My brother wears long pants and wrinkled shirts. Most of his clothes are a little too big for him, and they hang on his rangy body, adding to his crinkly appearance. I believe that all his clothes are permanently wrinkled: only every now and then does he appear wearing something that isn't -- and he looks very nice when it happens to be clean too. My brother really likes plaid, and he wears it a lot. He has many plaid clothes in varied colors and sizes: plaid pants, shirts, ties, jackets, and even a cap. Sometimes he wears plaids of different colors at the same time; most of the time it doesn’t matter to him if his clothes exactly match. In fact, this mismatching is so common that his friends joke about him not turning on the lights in the morning when he dresses. I think he tries not to match his clothing.

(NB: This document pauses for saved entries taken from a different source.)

/-- TOWPATH_STUCK of the region ends when neither of its towpaths is stuck (Table 17-2). -/
def Dev.stuckCheck (s : Dev) (g : Nat) : Dev :=
  if (s.tow (2 * g)).stuck || (s.tow (2 * g + 1)).stuck then s else s.unoccur g 79

/-- The outcome of the pulses. -/
def Dev.twRecovered (s : Dev) (t : Nat) (ok : Bool) : Dev :=
  if ok then (s.modTow t (fun w => { w with recovering := false, idle := true })).twBus t 2
  else
    let s := s.modTow t (fun w => { w with recovering := false, idle := false, stuck := true, oos := true })
    (s.twBus t 1).occur (t / 2) 79 t

def execRecoveryEnd (t : TowIx) (ok : Bool) (s : State) : Outcome := s.on fun s =>
  if (s.tow t).recovering then .next (s.twRecovered t ok) else .next s

/-- CLR_STUCK: both flags clear and the recovery runs again. -/
def Dev.twClear (s : Dev) (t : Nat) (sda : Bool) : Dev :=
  let s := (s.modTow t (fun w => { w with stuck := false, oos := false })).stuckCheck (t / 2)
  if s.twEn t then s.twSample t sda else s

def execClrStuck (t : TowIx) (sda : Bool) (s : State) : Outcome := s.on fun s => .next (s.twClear t sda)

/-! ### Slots (R367, R368) -/

/-- A run of slot `n` ends with a result; EV_TOWPATH_DONE with EV_EN (Table 16-4). -/
def Dev.twEnd (s : Dev) (t n result : Nat) (byLock : Bool) : Dev :=
  let w := s.tow t
  let x := { w.stat n with result := result, done := true, byLock := byLock }
  let s := s.setTow t { w.setStat n x with
    aborting := w.aborting && !w.running n, run := if w.running n then none else w.run }
  if s.rb (RegMap.slotA t n) 13 then
    (s.twEvent t 0x1C0 byLock [BitVec.ofNat 32 (n + result * 2 ^ 4 + x.failByte * 2 ^ 8 + x.failBit * 2 ^ 16 +
      x.tries % 16 * 2 ^ 19 + x.xfer * 2 ^ 23)]).twIrq t
  else s

/-- A start request of slot `n` (R368): merged, ended at once, or queued. -/
def Dev.twStart (s : Dev) (t n : Nat) (byLock : Bool) : Dev :=
  let w := s.tow t
  if w.inUse n then s.setTow t { w with merged := true }
  else
    let s := s.setTow t (w.setStat n { w.stat n with tries := 0, xfer := 0 })
    if w.oos then s.twEnd t n 8 byLock
    else if 10 ≤ s.rf (RegMap.slotA t n) 8 4 then s.twEnd t n 9 byLock
    else s.modTow t (fun w => { w with queue := w.queue ++ [(n, byLock)] })

/-- A TOWPATH_START lock. Log 128 (DEDUCED, unsafe). -/
def Dev.towStart (s : Dev) (t n : Nat) (byLock : Bool) : Bool × Dev := (true, s.twStart t (n % 8) byLock)

/-- START bits, in ascending slot order. -/
def Dev.twStarts (s : Dev) (t : Nat) (mask : Byte) : Dev :=
  s.forEach (Bits.ones 8 mask.toNat) (fun s n => s.twStart t n false)

def execSlotStart (t : TowIx) (mask : Byte) (s : State) : Outcome := s.on fun s => .next (s.twStarts t mask)

/-- ABORT: queued slots end ABORTED; the running slot ends at the next byte boundary (Table 16-8). -/
def Dev.twAbort (s : Dev) (t : Nat) : Dev :=
  let q := (s.tow t).queue
  let s := s.modTow t (fun w => { w with queue := [], aborting := w.run.isSome })
  s.forEach q (fun s x => s.twEnd t x.1 7 x.2)

def execTowpathAbort (t : TowIx) (s : State) : Outcome := s.on fun s => .next (s.twAbort t)

/-- EN written 0: as ABORT, then both lines are released (Table 16-8). -/
def Dev.twDisable (s : Dev) (t : Nat) : Dev :=
  ((s.twAbort t).putReg (RegMap.twCfg t) 0 1 0).modTow t (fun w => { w with idle := false, recovering := false })
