-- ==== Sys2Proof/Machine/Sha.lean ====
section
/-! DEFINITION. SHA-256 and HMAC-SHA-256 as R416 and R429 name them, and CRC-32 of the firmware headers. Bytes are numbers
below 256. -/

namespace Sys2Proof.Machine

/-- The sixty-four round constants. -/
def Sha.k : List Word :=
  ([0x428a2f98, 0x71374491, 0xb5c0fbcf, 0xe9b5dba5, 0x3956c25b, 0x59f111f1, 0x923f82a4, 0xab1c5ed5,
    0xd807aa98, 0x12835b01, 0x243185be, 0x550c7dc3, 0x72be5d74, 0x80deb1fe, 0x9bdc06a7, 0xc19bf174] : List Word) ++
  [0xe49b69c1, 0xefbe4786, 0x0fc19dc6, 0x240ca1cc, 0x2de92c6f, 0x4a7484aa, 0x5cb0a9dc, 0x76f988da,
   0x983e5152, 0xa831c66d, 0xb00327c8, 0xbf597fc7, 0xc6e00bf3, 0xd5a79147, 0x06ca6351, 0x14292967] ++
  [0x27b70a85, 0x2e1b2138, 0x4d2c6dfc, 0x53380d13, 0x650a7354, 0x766a0abb, 0x81c2c92e, 0x92722c85,
   0xa2bfe8a1, 0xa81a664b, 0xc24b8b70, 0xc76c51a3, 0xd192e819, 0xd6990624, 0xf40e3585, 0x106aa070] ++
  [0x19a4c116, 0x1e376c08, 0x2748774c, 0x34b0bcb5, 0x391c0cb3, 0x4ed8aa4a, 0x5b9cca4f, 0x682e6ff3,
   0x748f82ee, 0x78a5636f, 0x84c87814, 0x8cc70208, 0x90befffa, 0xa4506ceb, 0xbef9a3f7, 0xc67178f2]

/-- The initial hash words. -/
def Sha.init : List Word :=
  [0x6a09e667, 0xbb67ae85, 0x3c6ef372, 0xa54ff53a, 0x510e527f, 0x9b05688c, 0x1f83d9ab, 0x5be0cd19]

def Sha.rot (x : Word) (n : Nat) : Word := x.rotateRight n

/-- The message schedule, newest word first, from its first sixteen words; `n` words still to add. -/
def Sha.schedule : Nat → List Word → List Word
  | 0, w => w
  | n + 1, w =>
    let a := w.getD 14 0
    let b := w.getD 1 0
    let s0 := Sha.rot a 7 ^^^ Sha.rot a 18 ^^^ (a >>> 3)
    let s1 := Sha.rot b 17 ^^^ Sha.rot b 19 ^^^ (b >>> 10)
    Sha.schedule n ((w.getD 15 0 + s0 + w.getD 6 0 + s1) :: w)

/-- One round: working words a to h, round constant and schedule word. -/
def Sha.round (h : List Word) (kw : Word × Word) : List Word :=
  let g := fun (i : Nat) => h.getD i 0
  let s1 := Sha.rot (g 4) 6 ^^^ Sha.rot (g 4) 11 ^^^ Sha.rot (g 4) 25
  let ch := (g 4 &&& g 5) ^^^ (~~~ (g 4) &&& g 6)
  let t1 := g 7 + s1 + ch + kw.1 + kw.2
  let s0 := Sha.rot (g 0) 2 ^^^ Sha.rot (g 0) 13 ^^^ Sha.rot (g 0) 22
  let maj := (g 0 &&& g 1) ^^^ (g 0 &&& g 2) ^^^ (g 1 &&& g 2)
  [t1 + s0 + maj, g 0, g 1, g 2, g 3 + t1, g 4, g 5, g 6]

/-- A big-endian word of four bytes. -/
def Sha.word (l : List Nat) : Word := BitVec.ofNat 32 (l.foldl (fun a b => a * 256 + b) 0)

/-- One block of sixty-four bytes. -/
def Sha.block (h : List Word) (l : List Nat) : List Word :=
  let w := (List.range 16).map (fun i => Sha.word ((l.drop (4 * i)).take 4))
  let sched := (Sha.schedule 48 w.reverse).reverse
  List.zipWith (· + ·) h ((List.zip Sha.k sched).foldl Sha.round h)

/-- `n` blocks of a padded message. -/
def Sha.blocks : Nat → List Word → List Nat → List Word
  | 0, h, _ => h
  | n + 1, h, l => Sha.blocks n (Sha.block h (l.take 64)) (l.drop 64)

/-- A number as `n` big-endian bytes. -/
def Sha.bytes (n v : Nat) : List Nat := (List.range n).map (fun i => (v >>> (8 * (n - 1 - i))) % 256)

/-- SHA-256 of a list of bytes: 32 bytes. Log 159 (PRESUMED, unsafe). -/
def Sha.sha256 (l : List Nat) : List Nat :=
  let pad := (119 - l.length % 64) % 64
  let m := l ++ [0x80] ++ List.replicate pad 0 ++ Sha.bytes 8 (8 * l.length)
  (Sha.blocks (m.length / 64) Sha.init m).flatMap (fun w => Sha.bytes 4 w.toNat)

/-- HMAC-SHA-256 with a key of at most 64 bytes. -/
def Sha.hmac (key l : List Nat) : List Nat :=
  let k := key ++ List.replicate (64 - key.length) 0
  let x := fun (p : Nat) => k.map (fun b => b ^^^ p)
  Sha.sha256 (x 0x5C ++ Sha.sha256 (x 0x36 ++ l))

/-- The little-endian bytes of a number. -/
def Sha.le (n v : Nat) : List Nat := (List.range n).map (fun i => (v >>> (8 * i)) % 256)
/-- The number of a list of little-endian bytes. -/
def Sha.ofLe (l : List Nat) : Nat := l.foldr (fun b a => b + 256 * a) 0

/-- One bit of CRC-32, polynomial 0x04C11DB7 reflected. -/
def Crc32.shift (c : Nat) : Nat := if c % 2 = 1 then (c / 2) ^^^ 0xEDB88320 else c / 2

/-- CRC-32, initial value and final XOR all ones, reflected. -/
def Crc32.crc (l : List Nat) : Nat :=
  (l.foldl (fun c b => (List.range 8).foldl (fun c _ => Crc32.shift c) (c ^^^ b)) 0xFFFFFFFF) ^^^ 0xFFFFFFFF

end Sys2Proof.Machine
end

My brother is my best friend in many ways. For the fifteen years that I have been alive we have shared everything. My earliest memories are of us playing and plotting together, amusing ourselves with myriad games. I remember converting my brother’s room into a pirate ship, our entire house into the inside of a giant's body, and our sandbox into a bird city (complete with labels so the birds knew what everything was). Together, we caused a good deal of trouble for my mother. She wasn't too happy when my brother and I decided to cut my hair one evening when he was about six, I three. I remember being scolded about the dangers of scissors near heads for a couple days afterwards.

Soon enough, he was in high school, and I was going to be there before too long. We weren't playmates anymore; rather, we were buddies. I didn't go out with him and his friends, but I knew them all and was always welcome to join them. But friendships with other people wasn't the main thing between us; it was our own friendship. I started going to him with any problems I had or for any advice I needed, and he was always offered it, sometimes without my asking. I have always considered myself so lucky to have never been thought of as the Annoying Younger Sibling, especially at that time before my brother started college. I began to realize how much I truly loved my brother -- not just as my brother, but as my best friend -- this past school year and summer, when we seemed to get even closer than we had been.

As we grew older, he became my role model in more and more ways. I found myself looking at him to see how to act in situations, how to fashion my life and how to avoid certain mistakes. He has taught me as much if not more than any friend, teacher, adult, or combination of the three about life and how to live it.

I am excited --and yet saddened in a way -- that my brother is going out into the big, wide world now. I am happy that he likes college, but it shows how fast we are becoming adults. When you are a child, you are not worried about anything. But when I see my brother, my friend, going to college, I realize that in only three years I will be in the same place that he is in now. I hope that in that time I remember all that I learned from my brother in the eighteen years that I will have been alive. At this point I can't see forgetting it.

So now three people live in my house, and my dog continues to bark at anyone and everyone coming through the door. But not often is that person a rangy fellow carrying a pair of bear bells that can be heard over the dog's incessant uproar. The lock continues to turn and the door continues to open, but not often do a beaten old pair of brown loafers scuff inside. I am thankful for the times I do hear these sounds, and I am even more thankful for the times I have heard them. I have learned that time is something you cannot fight; rather, you must learn to regard it as one of your most precious resources.